Work instruction
Establish how many lines in the records below include the word "UnitKind"; respond with that number only.

Source data
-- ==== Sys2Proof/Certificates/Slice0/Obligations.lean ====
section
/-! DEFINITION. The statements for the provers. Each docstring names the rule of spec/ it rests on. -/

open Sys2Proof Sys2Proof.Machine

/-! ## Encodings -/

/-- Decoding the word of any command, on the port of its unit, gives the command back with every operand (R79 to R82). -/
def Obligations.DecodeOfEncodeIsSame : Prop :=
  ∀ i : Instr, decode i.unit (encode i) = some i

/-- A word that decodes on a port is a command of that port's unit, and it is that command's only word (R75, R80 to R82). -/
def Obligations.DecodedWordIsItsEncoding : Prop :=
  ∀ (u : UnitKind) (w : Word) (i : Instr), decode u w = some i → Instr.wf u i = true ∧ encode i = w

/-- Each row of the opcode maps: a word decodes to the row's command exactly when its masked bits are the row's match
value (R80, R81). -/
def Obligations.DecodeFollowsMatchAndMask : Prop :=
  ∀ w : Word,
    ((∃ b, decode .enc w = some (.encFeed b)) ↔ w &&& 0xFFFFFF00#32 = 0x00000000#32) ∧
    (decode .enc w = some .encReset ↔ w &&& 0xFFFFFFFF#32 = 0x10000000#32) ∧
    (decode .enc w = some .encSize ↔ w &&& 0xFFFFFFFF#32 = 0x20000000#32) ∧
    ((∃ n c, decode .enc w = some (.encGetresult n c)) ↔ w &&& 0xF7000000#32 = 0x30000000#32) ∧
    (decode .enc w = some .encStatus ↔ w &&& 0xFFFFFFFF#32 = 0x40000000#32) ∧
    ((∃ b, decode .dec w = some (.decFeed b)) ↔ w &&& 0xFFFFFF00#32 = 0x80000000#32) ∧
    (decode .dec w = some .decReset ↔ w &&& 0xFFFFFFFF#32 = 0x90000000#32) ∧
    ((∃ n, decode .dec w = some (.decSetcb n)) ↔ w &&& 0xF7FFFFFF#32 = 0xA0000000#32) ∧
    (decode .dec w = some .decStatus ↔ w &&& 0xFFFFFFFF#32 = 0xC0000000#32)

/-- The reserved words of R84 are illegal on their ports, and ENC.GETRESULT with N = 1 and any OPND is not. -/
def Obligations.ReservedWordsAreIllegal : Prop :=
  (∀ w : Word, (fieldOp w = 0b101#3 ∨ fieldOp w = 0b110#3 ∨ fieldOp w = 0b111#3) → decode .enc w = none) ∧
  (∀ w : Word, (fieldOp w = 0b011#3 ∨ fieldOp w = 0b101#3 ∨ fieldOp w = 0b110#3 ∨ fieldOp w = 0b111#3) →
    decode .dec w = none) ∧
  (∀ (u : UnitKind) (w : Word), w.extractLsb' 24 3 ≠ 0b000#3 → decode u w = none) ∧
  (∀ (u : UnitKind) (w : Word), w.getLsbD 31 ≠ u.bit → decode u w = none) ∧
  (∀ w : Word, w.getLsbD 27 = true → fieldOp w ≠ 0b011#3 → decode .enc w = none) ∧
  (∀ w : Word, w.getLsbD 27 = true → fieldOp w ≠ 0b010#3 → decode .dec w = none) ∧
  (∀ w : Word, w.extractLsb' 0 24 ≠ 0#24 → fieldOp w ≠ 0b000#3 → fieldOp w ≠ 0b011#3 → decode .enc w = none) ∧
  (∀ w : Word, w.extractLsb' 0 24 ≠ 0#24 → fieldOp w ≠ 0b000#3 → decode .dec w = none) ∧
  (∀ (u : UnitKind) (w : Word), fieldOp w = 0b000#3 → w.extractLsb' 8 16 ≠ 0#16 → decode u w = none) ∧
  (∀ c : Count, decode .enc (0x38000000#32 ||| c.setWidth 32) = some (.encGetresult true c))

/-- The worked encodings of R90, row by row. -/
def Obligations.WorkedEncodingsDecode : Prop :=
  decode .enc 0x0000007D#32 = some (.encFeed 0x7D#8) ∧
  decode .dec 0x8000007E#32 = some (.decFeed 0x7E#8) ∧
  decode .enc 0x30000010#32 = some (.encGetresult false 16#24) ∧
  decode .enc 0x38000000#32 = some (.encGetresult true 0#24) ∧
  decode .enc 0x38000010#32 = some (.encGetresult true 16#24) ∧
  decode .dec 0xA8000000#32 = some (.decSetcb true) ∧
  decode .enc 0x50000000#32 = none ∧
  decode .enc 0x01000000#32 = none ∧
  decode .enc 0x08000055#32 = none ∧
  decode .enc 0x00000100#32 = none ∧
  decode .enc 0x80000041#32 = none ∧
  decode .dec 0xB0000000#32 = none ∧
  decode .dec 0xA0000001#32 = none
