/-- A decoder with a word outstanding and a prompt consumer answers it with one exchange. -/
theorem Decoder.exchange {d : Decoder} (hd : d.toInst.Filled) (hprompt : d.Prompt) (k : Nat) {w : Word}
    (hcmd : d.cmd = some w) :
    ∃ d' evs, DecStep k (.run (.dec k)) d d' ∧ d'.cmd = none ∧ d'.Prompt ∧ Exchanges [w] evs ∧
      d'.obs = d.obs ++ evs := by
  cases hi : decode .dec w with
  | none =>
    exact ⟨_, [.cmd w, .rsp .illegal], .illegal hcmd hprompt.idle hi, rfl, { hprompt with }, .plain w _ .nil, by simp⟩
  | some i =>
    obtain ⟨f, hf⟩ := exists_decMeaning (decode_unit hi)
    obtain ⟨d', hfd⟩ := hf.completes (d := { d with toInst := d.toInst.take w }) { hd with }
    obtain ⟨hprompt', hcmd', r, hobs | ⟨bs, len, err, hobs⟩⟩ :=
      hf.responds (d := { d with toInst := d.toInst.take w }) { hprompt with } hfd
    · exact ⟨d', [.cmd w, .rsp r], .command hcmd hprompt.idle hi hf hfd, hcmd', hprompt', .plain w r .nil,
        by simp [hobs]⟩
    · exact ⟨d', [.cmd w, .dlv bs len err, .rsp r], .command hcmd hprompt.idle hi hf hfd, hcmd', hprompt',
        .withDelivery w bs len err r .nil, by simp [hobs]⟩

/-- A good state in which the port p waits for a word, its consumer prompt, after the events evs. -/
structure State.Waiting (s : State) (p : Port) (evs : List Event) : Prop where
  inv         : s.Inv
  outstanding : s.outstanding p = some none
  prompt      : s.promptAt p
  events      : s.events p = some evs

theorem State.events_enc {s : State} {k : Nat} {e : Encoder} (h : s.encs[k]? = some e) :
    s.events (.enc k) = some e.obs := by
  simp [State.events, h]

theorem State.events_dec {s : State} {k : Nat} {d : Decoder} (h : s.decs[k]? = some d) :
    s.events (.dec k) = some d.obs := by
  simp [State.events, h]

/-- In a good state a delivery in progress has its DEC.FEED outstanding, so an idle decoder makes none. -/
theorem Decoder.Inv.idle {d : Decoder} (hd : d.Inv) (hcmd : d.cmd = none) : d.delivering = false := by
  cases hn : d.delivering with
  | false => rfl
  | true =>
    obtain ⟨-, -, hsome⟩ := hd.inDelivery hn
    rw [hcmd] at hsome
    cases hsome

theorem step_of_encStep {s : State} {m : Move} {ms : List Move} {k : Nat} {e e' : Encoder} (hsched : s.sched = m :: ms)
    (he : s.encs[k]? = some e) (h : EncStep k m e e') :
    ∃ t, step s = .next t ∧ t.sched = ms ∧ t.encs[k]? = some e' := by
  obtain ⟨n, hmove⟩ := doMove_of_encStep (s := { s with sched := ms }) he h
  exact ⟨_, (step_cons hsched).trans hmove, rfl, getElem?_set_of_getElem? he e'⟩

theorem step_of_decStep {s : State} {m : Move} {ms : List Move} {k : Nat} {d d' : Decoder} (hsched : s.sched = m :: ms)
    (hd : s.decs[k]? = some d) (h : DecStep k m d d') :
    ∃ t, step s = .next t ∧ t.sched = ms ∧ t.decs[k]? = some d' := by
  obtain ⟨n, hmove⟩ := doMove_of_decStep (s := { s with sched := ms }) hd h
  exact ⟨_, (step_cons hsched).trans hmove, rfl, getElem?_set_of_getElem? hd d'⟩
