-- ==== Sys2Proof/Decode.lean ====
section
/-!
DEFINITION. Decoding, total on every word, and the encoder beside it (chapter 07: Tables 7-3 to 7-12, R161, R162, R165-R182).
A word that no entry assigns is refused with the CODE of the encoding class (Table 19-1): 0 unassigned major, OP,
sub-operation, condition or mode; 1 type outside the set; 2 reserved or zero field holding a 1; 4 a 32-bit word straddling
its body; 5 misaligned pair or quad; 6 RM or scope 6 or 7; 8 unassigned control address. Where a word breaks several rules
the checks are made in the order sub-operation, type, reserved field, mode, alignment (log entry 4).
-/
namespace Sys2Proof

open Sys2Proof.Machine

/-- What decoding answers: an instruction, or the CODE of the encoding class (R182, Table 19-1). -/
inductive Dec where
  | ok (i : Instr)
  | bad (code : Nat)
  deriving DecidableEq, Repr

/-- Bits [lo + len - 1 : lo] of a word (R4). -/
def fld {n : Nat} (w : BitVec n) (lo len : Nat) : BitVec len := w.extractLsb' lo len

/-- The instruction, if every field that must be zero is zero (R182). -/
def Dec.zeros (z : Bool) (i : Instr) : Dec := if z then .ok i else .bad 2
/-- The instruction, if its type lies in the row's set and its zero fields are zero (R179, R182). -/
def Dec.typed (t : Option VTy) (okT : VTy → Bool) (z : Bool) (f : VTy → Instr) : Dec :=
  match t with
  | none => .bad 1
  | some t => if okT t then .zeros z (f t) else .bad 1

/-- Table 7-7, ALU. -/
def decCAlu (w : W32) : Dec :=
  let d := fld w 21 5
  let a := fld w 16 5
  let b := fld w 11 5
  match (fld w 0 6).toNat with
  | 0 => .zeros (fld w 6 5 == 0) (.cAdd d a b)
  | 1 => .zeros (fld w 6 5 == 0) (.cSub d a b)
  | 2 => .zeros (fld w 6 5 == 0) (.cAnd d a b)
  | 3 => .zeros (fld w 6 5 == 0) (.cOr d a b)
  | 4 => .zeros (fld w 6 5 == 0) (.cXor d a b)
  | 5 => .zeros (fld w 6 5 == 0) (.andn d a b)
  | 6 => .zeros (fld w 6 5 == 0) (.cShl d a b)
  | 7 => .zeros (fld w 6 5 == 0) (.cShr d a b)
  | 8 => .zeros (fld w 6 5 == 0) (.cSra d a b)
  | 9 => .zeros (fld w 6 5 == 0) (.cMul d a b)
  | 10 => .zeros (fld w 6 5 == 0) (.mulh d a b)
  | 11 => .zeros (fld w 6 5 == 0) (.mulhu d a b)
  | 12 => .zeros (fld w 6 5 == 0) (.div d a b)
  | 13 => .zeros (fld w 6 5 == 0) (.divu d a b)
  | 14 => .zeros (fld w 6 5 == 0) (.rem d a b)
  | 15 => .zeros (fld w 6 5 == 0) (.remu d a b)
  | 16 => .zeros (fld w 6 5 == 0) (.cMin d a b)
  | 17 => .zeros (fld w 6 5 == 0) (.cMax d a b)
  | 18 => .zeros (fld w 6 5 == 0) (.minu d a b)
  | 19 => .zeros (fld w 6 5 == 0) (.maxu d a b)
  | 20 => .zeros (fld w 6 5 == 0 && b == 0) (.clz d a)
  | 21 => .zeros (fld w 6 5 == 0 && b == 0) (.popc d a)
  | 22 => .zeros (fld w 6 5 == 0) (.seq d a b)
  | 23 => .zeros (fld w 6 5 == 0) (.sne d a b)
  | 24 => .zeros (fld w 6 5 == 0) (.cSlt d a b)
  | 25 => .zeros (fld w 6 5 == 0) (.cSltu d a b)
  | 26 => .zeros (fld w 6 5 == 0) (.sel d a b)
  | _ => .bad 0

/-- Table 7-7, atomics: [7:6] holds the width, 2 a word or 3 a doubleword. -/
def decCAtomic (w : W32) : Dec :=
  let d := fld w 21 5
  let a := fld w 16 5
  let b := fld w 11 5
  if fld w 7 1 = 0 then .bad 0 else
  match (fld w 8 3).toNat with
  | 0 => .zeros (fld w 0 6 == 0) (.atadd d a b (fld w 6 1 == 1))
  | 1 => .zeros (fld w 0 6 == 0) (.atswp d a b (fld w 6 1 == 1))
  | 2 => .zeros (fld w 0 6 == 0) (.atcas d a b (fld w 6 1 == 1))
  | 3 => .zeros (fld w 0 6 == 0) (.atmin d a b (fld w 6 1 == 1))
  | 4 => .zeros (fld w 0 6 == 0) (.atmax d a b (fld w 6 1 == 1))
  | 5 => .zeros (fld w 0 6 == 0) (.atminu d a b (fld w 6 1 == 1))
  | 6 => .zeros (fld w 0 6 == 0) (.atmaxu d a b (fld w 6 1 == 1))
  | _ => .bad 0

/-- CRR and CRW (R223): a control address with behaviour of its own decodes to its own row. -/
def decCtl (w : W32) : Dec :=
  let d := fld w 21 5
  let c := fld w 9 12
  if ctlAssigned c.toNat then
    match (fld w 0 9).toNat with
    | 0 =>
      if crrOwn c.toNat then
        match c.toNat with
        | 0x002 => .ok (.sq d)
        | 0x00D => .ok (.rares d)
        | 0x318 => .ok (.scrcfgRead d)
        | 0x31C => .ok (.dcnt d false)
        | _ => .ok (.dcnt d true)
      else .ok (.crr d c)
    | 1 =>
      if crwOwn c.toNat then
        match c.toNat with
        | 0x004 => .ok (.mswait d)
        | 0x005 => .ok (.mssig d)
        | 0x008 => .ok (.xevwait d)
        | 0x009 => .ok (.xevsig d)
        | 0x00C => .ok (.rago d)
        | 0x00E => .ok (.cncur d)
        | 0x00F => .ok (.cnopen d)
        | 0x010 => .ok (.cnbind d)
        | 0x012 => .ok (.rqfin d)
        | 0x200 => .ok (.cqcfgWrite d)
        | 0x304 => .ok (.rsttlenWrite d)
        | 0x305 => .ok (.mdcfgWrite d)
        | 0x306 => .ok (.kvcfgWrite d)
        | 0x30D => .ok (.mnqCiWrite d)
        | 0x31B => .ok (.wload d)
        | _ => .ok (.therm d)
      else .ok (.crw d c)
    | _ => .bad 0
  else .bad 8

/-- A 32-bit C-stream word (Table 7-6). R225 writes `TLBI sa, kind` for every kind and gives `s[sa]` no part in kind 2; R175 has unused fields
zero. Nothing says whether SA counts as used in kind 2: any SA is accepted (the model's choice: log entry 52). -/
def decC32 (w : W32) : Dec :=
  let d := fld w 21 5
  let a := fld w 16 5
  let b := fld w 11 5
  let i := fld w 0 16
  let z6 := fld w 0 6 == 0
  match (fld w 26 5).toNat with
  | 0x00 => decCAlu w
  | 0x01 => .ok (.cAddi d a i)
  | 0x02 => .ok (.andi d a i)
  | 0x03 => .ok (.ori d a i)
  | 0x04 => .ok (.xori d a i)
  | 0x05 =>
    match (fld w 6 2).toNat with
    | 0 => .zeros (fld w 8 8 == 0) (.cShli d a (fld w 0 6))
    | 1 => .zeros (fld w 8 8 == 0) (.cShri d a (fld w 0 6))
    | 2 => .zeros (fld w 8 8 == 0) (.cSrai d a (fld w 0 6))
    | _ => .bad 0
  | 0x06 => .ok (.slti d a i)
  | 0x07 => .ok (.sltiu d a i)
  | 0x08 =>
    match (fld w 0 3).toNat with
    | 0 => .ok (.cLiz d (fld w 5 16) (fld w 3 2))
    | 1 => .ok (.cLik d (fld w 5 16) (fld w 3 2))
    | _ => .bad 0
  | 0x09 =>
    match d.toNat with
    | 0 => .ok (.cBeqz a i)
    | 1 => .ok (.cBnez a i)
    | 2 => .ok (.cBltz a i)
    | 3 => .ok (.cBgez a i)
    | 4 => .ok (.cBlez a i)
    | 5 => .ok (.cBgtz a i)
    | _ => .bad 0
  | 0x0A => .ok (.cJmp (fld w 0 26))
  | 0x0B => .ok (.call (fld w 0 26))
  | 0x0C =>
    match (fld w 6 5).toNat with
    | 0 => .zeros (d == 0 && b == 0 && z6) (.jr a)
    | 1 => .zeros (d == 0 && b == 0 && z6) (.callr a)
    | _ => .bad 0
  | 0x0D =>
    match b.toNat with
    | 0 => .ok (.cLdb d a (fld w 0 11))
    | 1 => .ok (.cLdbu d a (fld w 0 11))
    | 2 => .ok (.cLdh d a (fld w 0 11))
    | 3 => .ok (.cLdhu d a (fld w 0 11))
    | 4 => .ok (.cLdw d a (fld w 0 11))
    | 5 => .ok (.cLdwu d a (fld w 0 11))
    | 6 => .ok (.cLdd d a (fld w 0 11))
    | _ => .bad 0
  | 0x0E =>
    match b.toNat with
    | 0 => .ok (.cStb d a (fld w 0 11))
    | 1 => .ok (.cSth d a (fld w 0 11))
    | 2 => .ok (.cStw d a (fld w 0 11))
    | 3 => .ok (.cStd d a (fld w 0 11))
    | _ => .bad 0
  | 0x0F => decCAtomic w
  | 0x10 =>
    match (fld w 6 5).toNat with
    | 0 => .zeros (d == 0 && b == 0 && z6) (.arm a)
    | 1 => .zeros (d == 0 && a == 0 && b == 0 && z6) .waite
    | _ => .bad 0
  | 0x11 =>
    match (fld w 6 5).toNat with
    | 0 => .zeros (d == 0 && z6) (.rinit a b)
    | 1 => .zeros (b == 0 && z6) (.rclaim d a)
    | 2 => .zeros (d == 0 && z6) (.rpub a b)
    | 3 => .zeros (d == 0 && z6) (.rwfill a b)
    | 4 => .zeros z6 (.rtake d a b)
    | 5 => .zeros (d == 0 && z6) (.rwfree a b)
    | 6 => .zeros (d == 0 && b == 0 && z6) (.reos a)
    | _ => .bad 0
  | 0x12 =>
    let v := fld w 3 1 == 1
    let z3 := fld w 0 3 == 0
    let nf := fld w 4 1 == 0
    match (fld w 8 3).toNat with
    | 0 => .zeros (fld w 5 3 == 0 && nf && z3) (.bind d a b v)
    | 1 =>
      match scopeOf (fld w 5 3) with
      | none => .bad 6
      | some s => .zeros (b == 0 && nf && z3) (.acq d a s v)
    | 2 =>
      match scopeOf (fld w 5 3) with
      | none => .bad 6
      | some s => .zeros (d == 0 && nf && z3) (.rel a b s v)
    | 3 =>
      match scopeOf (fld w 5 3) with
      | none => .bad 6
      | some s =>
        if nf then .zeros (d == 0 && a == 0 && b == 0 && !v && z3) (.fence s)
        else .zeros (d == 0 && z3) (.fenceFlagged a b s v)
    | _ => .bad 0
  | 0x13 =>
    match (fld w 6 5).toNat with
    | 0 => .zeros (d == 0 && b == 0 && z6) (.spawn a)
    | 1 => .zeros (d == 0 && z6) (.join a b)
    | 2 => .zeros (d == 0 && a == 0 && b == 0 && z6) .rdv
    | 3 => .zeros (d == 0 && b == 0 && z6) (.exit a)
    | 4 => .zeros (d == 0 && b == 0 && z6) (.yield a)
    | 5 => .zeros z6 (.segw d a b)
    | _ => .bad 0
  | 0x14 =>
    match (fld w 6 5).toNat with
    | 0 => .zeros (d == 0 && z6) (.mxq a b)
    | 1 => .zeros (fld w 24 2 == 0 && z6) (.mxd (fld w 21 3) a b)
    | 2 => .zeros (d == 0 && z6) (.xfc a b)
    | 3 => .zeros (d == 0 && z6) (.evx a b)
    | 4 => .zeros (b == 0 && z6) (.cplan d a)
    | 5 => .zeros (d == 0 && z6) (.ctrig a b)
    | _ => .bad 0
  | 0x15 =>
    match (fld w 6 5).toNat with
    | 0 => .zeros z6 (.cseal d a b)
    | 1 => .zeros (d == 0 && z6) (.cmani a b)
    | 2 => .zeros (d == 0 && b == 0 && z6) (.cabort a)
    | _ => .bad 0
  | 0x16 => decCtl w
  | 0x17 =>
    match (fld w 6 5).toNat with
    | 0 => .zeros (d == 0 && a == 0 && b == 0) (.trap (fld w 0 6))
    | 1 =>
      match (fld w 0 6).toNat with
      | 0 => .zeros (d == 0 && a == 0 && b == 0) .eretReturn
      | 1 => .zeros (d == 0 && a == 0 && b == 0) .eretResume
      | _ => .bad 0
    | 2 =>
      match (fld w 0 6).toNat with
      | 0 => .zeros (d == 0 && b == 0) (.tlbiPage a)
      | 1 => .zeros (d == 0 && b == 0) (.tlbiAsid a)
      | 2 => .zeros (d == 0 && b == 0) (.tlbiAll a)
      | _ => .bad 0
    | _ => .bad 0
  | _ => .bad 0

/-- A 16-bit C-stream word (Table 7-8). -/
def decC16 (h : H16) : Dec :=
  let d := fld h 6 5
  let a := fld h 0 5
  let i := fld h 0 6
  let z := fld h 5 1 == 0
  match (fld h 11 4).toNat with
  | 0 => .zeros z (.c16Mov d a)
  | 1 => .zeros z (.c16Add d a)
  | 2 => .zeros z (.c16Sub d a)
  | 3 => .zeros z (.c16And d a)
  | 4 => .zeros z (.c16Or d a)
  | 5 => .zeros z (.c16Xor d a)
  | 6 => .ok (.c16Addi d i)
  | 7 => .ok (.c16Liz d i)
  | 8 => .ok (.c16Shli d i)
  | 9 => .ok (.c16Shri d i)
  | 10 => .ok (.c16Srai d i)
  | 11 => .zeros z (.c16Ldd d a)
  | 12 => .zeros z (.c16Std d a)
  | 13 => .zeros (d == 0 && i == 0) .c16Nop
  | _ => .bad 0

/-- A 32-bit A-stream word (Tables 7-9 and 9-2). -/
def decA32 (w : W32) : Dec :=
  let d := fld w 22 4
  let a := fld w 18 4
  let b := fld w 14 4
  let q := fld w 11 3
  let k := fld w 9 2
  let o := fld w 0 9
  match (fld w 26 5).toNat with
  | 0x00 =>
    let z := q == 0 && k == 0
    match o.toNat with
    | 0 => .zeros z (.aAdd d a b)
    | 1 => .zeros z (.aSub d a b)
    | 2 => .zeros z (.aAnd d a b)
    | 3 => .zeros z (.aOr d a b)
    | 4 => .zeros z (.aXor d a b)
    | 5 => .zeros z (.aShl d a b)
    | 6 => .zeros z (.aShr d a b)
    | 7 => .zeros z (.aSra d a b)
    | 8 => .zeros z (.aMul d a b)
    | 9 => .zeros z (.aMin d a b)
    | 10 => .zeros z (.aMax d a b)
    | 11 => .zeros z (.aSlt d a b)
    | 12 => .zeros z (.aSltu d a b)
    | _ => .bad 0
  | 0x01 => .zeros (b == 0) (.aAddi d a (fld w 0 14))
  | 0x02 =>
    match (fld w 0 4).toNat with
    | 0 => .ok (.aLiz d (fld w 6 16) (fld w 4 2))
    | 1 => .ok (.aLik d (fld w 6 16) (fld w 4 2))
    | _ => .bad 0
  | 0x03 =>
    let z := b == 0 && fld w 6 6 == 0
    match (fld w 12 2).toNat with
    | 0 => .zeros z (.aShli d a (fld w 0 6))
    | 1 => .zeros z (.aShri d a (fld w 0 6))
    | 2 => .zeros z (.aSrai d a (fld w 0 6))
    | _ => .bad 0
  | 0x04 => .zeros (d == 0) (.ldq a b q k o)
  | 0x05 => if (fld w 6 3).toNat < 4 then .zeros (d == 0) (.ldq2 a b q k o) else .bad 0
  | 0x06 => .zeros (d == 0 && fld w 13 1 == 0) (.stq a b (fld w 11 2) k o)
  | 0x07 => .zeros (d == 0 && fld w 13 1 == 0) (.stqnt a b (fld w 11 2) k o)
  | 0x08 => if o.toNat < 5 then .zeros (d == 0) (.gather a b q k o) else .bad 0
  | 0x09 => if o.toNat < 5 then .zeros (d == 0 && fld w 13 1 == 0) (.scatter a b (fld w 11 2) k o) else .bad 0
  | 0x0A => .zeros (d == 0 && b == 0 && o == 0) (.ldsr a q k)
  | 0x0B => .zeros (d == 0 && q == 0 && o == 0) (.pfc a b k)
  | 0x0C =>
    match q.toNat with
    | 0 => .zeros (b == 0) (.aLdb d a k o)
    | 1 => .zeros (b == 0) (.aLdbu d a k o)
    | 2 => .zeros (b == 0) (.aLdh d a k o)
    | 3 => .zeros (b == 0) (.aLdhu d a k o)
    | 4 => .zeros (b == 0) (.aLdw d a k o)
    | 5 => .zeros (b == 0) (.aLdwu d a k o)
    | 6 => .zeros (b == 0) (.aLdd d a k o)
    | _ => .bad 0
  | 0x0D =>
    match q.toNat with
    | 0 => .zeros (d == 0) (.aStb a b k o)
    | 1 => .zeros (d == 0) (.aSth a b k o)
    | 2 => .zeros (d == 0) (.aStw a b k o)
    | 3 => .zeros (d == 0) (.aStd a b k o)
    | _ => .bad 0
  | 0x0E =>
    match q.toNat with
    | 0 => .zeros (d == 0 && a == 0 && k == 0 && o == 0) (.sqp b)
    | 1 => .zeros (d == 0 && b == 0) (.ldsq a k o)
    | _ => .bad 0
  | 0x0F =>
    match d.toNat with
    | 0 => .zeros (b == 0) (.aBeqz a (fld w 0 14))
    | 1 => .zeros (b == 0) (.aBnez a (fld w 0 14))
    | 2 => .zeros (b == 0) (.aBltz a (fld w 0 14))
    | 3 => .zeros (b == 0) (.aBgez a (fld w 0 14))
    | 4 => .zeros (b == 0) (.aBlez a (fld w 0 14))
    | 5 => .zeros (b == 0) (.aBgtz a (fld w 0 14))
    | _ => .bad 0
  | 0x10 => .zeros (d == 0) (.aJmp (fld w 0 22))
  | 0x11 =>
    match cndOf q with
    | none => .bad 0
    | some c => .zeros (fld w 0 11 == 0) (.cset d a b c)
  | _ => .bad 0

Solution for this task
4